╔══

-- ==== Sys2Proof/Machine/RotateShiftBit.lean ====
section
/-! DEFINITION. Rotates, shifts and bit operations (45_rotate_shift_bit.md R221 to R246). The ticks of the
extended instructions are those of their own step; the prefix step costs 4 more (R84, R320). -/

namespace Sys2Proof.Machine

/-! ## Shared operations -/

/-- `RLCA`, `RLA`, `RRCA`, `RRA` (R221 to R224): the rotate on A, then Z forced to 0. -/
def rotateAcc (op : RotOp) (s : State) : Result :=
  let (r, fl) := op.apply s.flags.c (s.reg .a)
  retire 1 4 ((s.setReg .a r).setFlags { fl with z := false })

/-- The extended rotates and shifts (R225 to R240): one read, one write of the same place. -/
def rotateLoc (op : RotOp) (x : Loc8) (s : State) : Result :=
  let (r, fl) := op.apply s.flags.c (x.value s)
  retire 1 x.modifyTicks ((x.put r s).setFlags fl)

/-- `BIT b,r` (R241), `BIT b,(HL)` (R242): flags only. -/
def testBit (b : Oct) (x : Loc8) (s : State) : Result :=
  retire 1 x.testTicks (s.setFlags (bitTest s.flags b (x.value s)))

/-- `RES b,r` (R243), `RES b,(HL)` (R244): no flag. -/
def resetBit (b : Oct) (x : Loc8) (s : State) : Result :=
  retire 1 x.modifyTicks (x.put (res8 b (x.value s)) s)

/-- `SET b,r` (R245), `SET b,(HL)` (R246): no flag. -/
def setBit (b : Oct) (x : Loc8) (s : State) : Result :=
  retire 1 x.modifyTicks (x.put (set8 b (x.value s)) s)

/-! ## The instructions -/

/-- `RLCA` (R221). -/
def exec_rlca (s : State) : Result := rotateAcc .rlc s

/-- `RRCA` (R223). -/
def exec_rrca (s : State) : Result := rotateAcc .rrc s

/-- `RLA` (R222). -/
def exec_rla (s : State) : Result := rotateAcc .rl s

/-- `RRA` (R224). -/
def exec_rra (s : State) : Result := rotateAcc .rr s

/-- `RLC B` (R225). -/
def exec_rlc_b (s : State) : Result := rotateLoc .rlc (.reg .b) s

/-- `RLC C` (R225). -/
def exec_rlc_c (s : State) : Result := rotateLoc .rlc (.reg .c) s

/-- `RLC D` (R225). -/
def exec_rlc_d (s : State) : Result := rotateLoc .rlc (.reg .d) s

/-- `RLC E` (R225). -/
def exec_rlc_e (s : State) : Result := rotateLoc .rlc (.reg .e) s

/-- `RLC H` (R225). -/
def exec_rlc_h (s : State) : Result := rotateLoc .rlc (.reg .h) s

/-- `RLC L` (R225). -/
def exec_rlc_l (s : State) : Result := rotateLoc .rlc (.reg .l) s

/-- `RLC (HL)` (R226). -/
def exec_rlc_at_hl (s : State) : Result := rotateLoc .rlc .atHl s

/-- `RLC A` (R225). -/
def exec_rlc_a (s : State) : Result := rotateLoc .rlc (.reg .a) s

/-- `RRC B` (R227). -/
def exec_rrc_b (s : State) : Result := rotateLoc .rrc (.reg .b) s

/-- `RRC C` (R227). -/
def exec_rrc_c (s : State) : Result := rotateLoc .rrc (.reg .c) s

/-- `RRC D` (R227). -/
def exec_rrc_d (s : State) : Result := rotateLoc .rrc (.reg .d) s

/-- `RRC E` (R227). -/
def exec_rrc_e (s : State) : Result := rotateLoc .rrc (.reg .e) s

/-- `RRC H` (R227). -/
def exec_rrc_h (s : State) : Result := rotateLoc .rrc (.reg .h) s

/-- `RRC L` (R227). -/
def exec_rrc_l (s : State) : Result := rotateLoc .rrc (.reg .l) s

/-- `RRC (HL)` (R228). -/
def exec_rrc_at_hl (s : State) : Result := rotateLoc .rrc .atHl s

/-- `RRC A` (R227). -/
def exec_rrc_a (s : State) : Result := rotateLoc .rrc (.reg .a) s

/-- `RL B` (R229). -/
def exec_rl_b (s : State) : Result := rotateLoc .rl (.reg .b) s

/-- `RL C` (R229). -/
def exec_rl_c (s : State) : Result := rotateLoc .rl (.reg .c) s

/-- `RL D` (R229). -/
def exec_rl_d (s : State) : Result := rotateLoc .rl (.reg .d) s

/-- `RL E` (R229). -/
def exec_rl_e (s : State) : Result := rotateLoc .rl (.reg .e) s

/-- `RL H` (R229). -/
def exec_rl_h (s : State) : Result := rotateLoc .rl (.reg .h) s

/-- `RL L` (R229). -/
def exec_rl_l (s : State) : Result := rotateLoc .rl (.reg .l) s

/-- `RL (HL)` (R230). -/
def exec_rl_at_hl (s : State) : Result := rotateLoc .rl .atHl s

/-- `RL A` (R229). -/
def exec_rl_a (s : State) : Result := rotateLoc .rl (.reg .a) s

/-- `RR B` (R231). -/
def exec_rr_b (s : State) : Result := rotateLoc .rr (.reg .b) s

/-- `RR C` (R231). -/
def exec_rr_c (s : State) : Result := rotateLoc .rr (.reg .c) s

/-- `RR D` (R231). -/
def exec_rr_d (s : State) : Result := rotateLoc .rr (.reg .d) s

/-- `RR E` (R231). -/
def exec_rr_e (s : State) : Result := rotateLoc .rr (.reg .e) s

/-- `RR H` (R231). -/
def exec_rr_h (s : State) : Result := rotateLoc .rr (.reg .h) s

/-- `RR L` (R231). -/
def exec_rr_l (s : State) : Result := rotateLoc .rr (.reg .l) s

/-- `RR (HL)` (R232). -/
def exec_rr_at_hl (s : State) : Result := rotateLoc .rr .atHl s

/-- `RR A` (R231). -/
def exec_rr_a (s : State) : Result := rotateLoc .rr (.reg .a) s

/-- `SLA B` (R233). -/
def exec_sla_b (s : State) : Result := rotateLoc .sla (.reg .b) s

/-- `SLA C` (R233). -/
def exec_sla_c (s : State) : Result := rotateLoc .sla (.reg .c) s

/-- `SLA D` (R233). -/
def exec_sla_d (s : State) : Result := rotateLoc .sla (.reg .d) s

/-- `SLA E` (R233). -/
def exec_sla_e (s : State) : Result := rotateLoc .sla (.reg .e) s

/-- `SLA H` (R233). -/
def exec_sla_h (s : State) : Result := rotateLoc .sla (.reg .h) s

/-- `SLA L` (R233). -/
def exec_sla_l (s : State) : Result := rotateLoc .sla (.reg .l) s

/-- `SLA (HL)` (R234). -/
def exec_sla_at_hl (s : State) : Result := rotateLoc .sla .atHl s

/-- `SLA A` (R233). -/
def exec_sla_a (s : State) : Result := rotateLoc .sla (.reg .a) s

/-- `SRA B` (R235). -/
def exec_sra_b (s : State) : Result := rotateLoc .sra (.reg .b) s

/-- `SRA C` (R235). -/
def exec_sra_c (s : State) : Result := rotateLoc .sra (.reg .c) s

/-- `SRA D` (R235). -/
def exec_sra_d (s : State) : Result := rotateLoc .sra (.reg .d) s

/-- `SRA E` (R235). -/
def exec_sra_e (s : State) : Result := rotateLoc .sra (.reg .e) s

/-- `SRA H` (R235). -/
def exec_sra_h (s : State) : Result := rotateLoc .sra (.reg .h) s

/-- `SRA L` (R235). -/
def exec_sra_l (s : State) : Result := rotateLoc .sra (.reg .l) s

/-- `SRA (HL)` (R236). -/
def exec_sra_at_hl (s : State) : Result := rotateLoc .sra .atHl s

/-- `SRA A` (R235). -/
def exec_sra_a (s : State) : Result := rotateLoc .sra (.reg .a) s

/-- `SWAP B` (R237). -/
def exec_swap_b (s : State) : Result := rotateLoc .swap (.reg .b) s

/-- `SWAP C` (R237). -/
def exec_swap_c (s : State) : Result := rotateLoc .swap (.reg .c) s

/-- `SWAP D` (R237). -/
def exec_swap_d (s : State) : Result := rotateLoc .swap (.reg .d) s

/-- `SWAP E` (R237). -/
def exec_swap_e (s : State) : Result := rotateLoc .swap (.reg .e) s

/-- `SWAP H` (R237). -/
def exec_swap_h (s : State) : Result := rotateLoc .swap (.reg .h) s

/-- `SWAP L` (R237). -/
def exec_swap_l (s : State) : Result := rotateLoc .swap (.reg .l) s

/-- `SWAP (HL)` (R238). -/
def exec_swap_at_hl (s : State) : Result := rotateLoc .swap .atHl s

/-- `SWAP A` (R237). -/
def exec_swap_a (s : State) : Result := rotateLoc .swap (.reg .a) s

/-- `SRL B` (R239). -/
def exec_srl_b (s : State) : Result := rotateLoc .srl (.reg .b) s

/-- `SRL C` (R239). -/
def exec_srl_c (s : State) : Result := rotateLoc .srl (.reg .c) s

/-- `SRL D` (R239). -/
def exec_srl_d (s : State) : Result := rotateLoc .srl (.reg .d) s

/-- `SRL E` (R239). -/
def exec_srl_e (s : State) : Result := rotateLoc .srl (.reg .e) s

/-- `SRL H` (R239). -/
def exec_srl_h (s : State) : Result := rotateLoc .srl (.reg .h) s

/-- `SRL L` (R239). -/
def exec_srl_l (s : State) : Result := rotateLoc .srl (.reg .l) s

/-- `SRL (HL)` (R240). -/
def exec_srl_at_hl (s : State) : Result := rotateLoc .srl .atHl s

/-- `SRL A` (R239). -/
def exec_srl_a (s : State) : Result := rotateLoc .srl (.reg .a) s

/-- `BIT 0,B` (R241). -/
def exec_bit_0_b (s : State) : Result := testBit .o0 (.reg .b) s

/-- `BIT 0,C` (R241). -/
def exec_bit_0_c (s : State) : Result := testBit .o0 (.reg .c) s

/-- `BIT 0,D` (R241). -/
def exec_bit_0_d (s : State) : Result := testBit .o0 (.reg .d) s

/-- `BIT 0,E` (R241). -/
def exec_bit_0_e (s : State) : Result := testBit .o0 (.reg .e) s

/-- `BIT 0,H` (R241). -/
def exec_bit_0_h (s : State) : Result := testBit .o0 (.reg .h) s

/-- `BIT 0,L` (R241). -/
def exec_bit_0_l (s : State) : Result := testBit .o0 (.reg .l) s

/-- `BIT 0,(HL)` (R242). -/
def exec_bit_0_at_hl (s : State) : Result := testBit .o0 .atHl s

/-- `BIT 0,A` (R241). -/
def exec_bit_0_a (s : State) : Result := testBit .o0 (.reg .a) s

/-- `BIT 1,B` (R241). -/
def exec_bit_1_b (s : State) : Result := testBit .o1 (.reg .b) s

/-- `BIT 1,C` (R241). -/
def exec_bit_1_c (s : State) : Result := testBit .o1 (.reg .c) s

/-- `BIT 1,D` (R241). -/
def exec_bit_1_d (s : State) : Result := testBit .o1 (.reg .d) s

/-- `BIT 1,E` (R241). -/
def exec_bit_1_e (s : State) : Result := testBit .o1 (.reg .e) s

/-- `BIT 1,H` (R241). -/
def exec_bit_1_h (s : State) : Result := testBit .o1 (.reg .h) s

/-- `BIT 1,L` (R241). -/
def exec_bit_1_l (s : State) : Result := testBit .o1 (.reg .l) s

/-- `BIT 1,(HL)` (R242). -/
def exec_bit_1_at_hl (s : State) : Result := testBit .o1 .atHl s

/-- `BIT 1,A` (R241). -/
def exec_bit_1_a (s : State) : Result := testBit .o1 (.reg .a) s

/-- `BIT 2,B` (R241). -/
def exec_bit_2_b (s : State) : Result := testBit .o2 (.reg .b) s

/-- `BIT 2,C` (R241). -/
def exec_bit_2_c (s : State) : Result := testBit .o2 (.reg .c) s

/-- `BIT 2,D` (R241). -/
def exec_bit_2_d (s : State) : Result := testBit .o2 (.reg .d) s

/-- `BIT 2,E` (R241). -/
def exec_bit_2_e (s : State) : Result := testBit .o2 (.reg .e) s

/-- `BIT 2,H` (R241). -/
def exec_bit_2_h (s : State) : Result := testBit .o2 (.reg .h) s

/-- `BIT 2,L` (R241). -/
def exec_bit_2_l (s : State) : Result := testBit .o2 (.reg .l) s

/-- `BIT 2,(HL)` (R242). -/
def exec_bit_2_at_hl (s : State) : Result := testBit .o2 .atHl s

/-- `BIT 2,A` (R241). -/
def exec_bit_2_a (s : State) : Result := testBit .o2 (.reg .a) s

/-- `BIT 3,B` (R241). -/
def exec_bit_3_b (s : State) : Result := testBit .o3 (.reg .b) s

╚══

▸ YOUR OBJECTIVE
Go through the lines above. Select every one that has the string "operations".

▸ WRITTEN ANSWER
/-! DEFINITION. Rotates, shifts and bit operations (45_rotate_shift_bit.md R221 to R246). The ticks of the
/-! ## Shared operations -/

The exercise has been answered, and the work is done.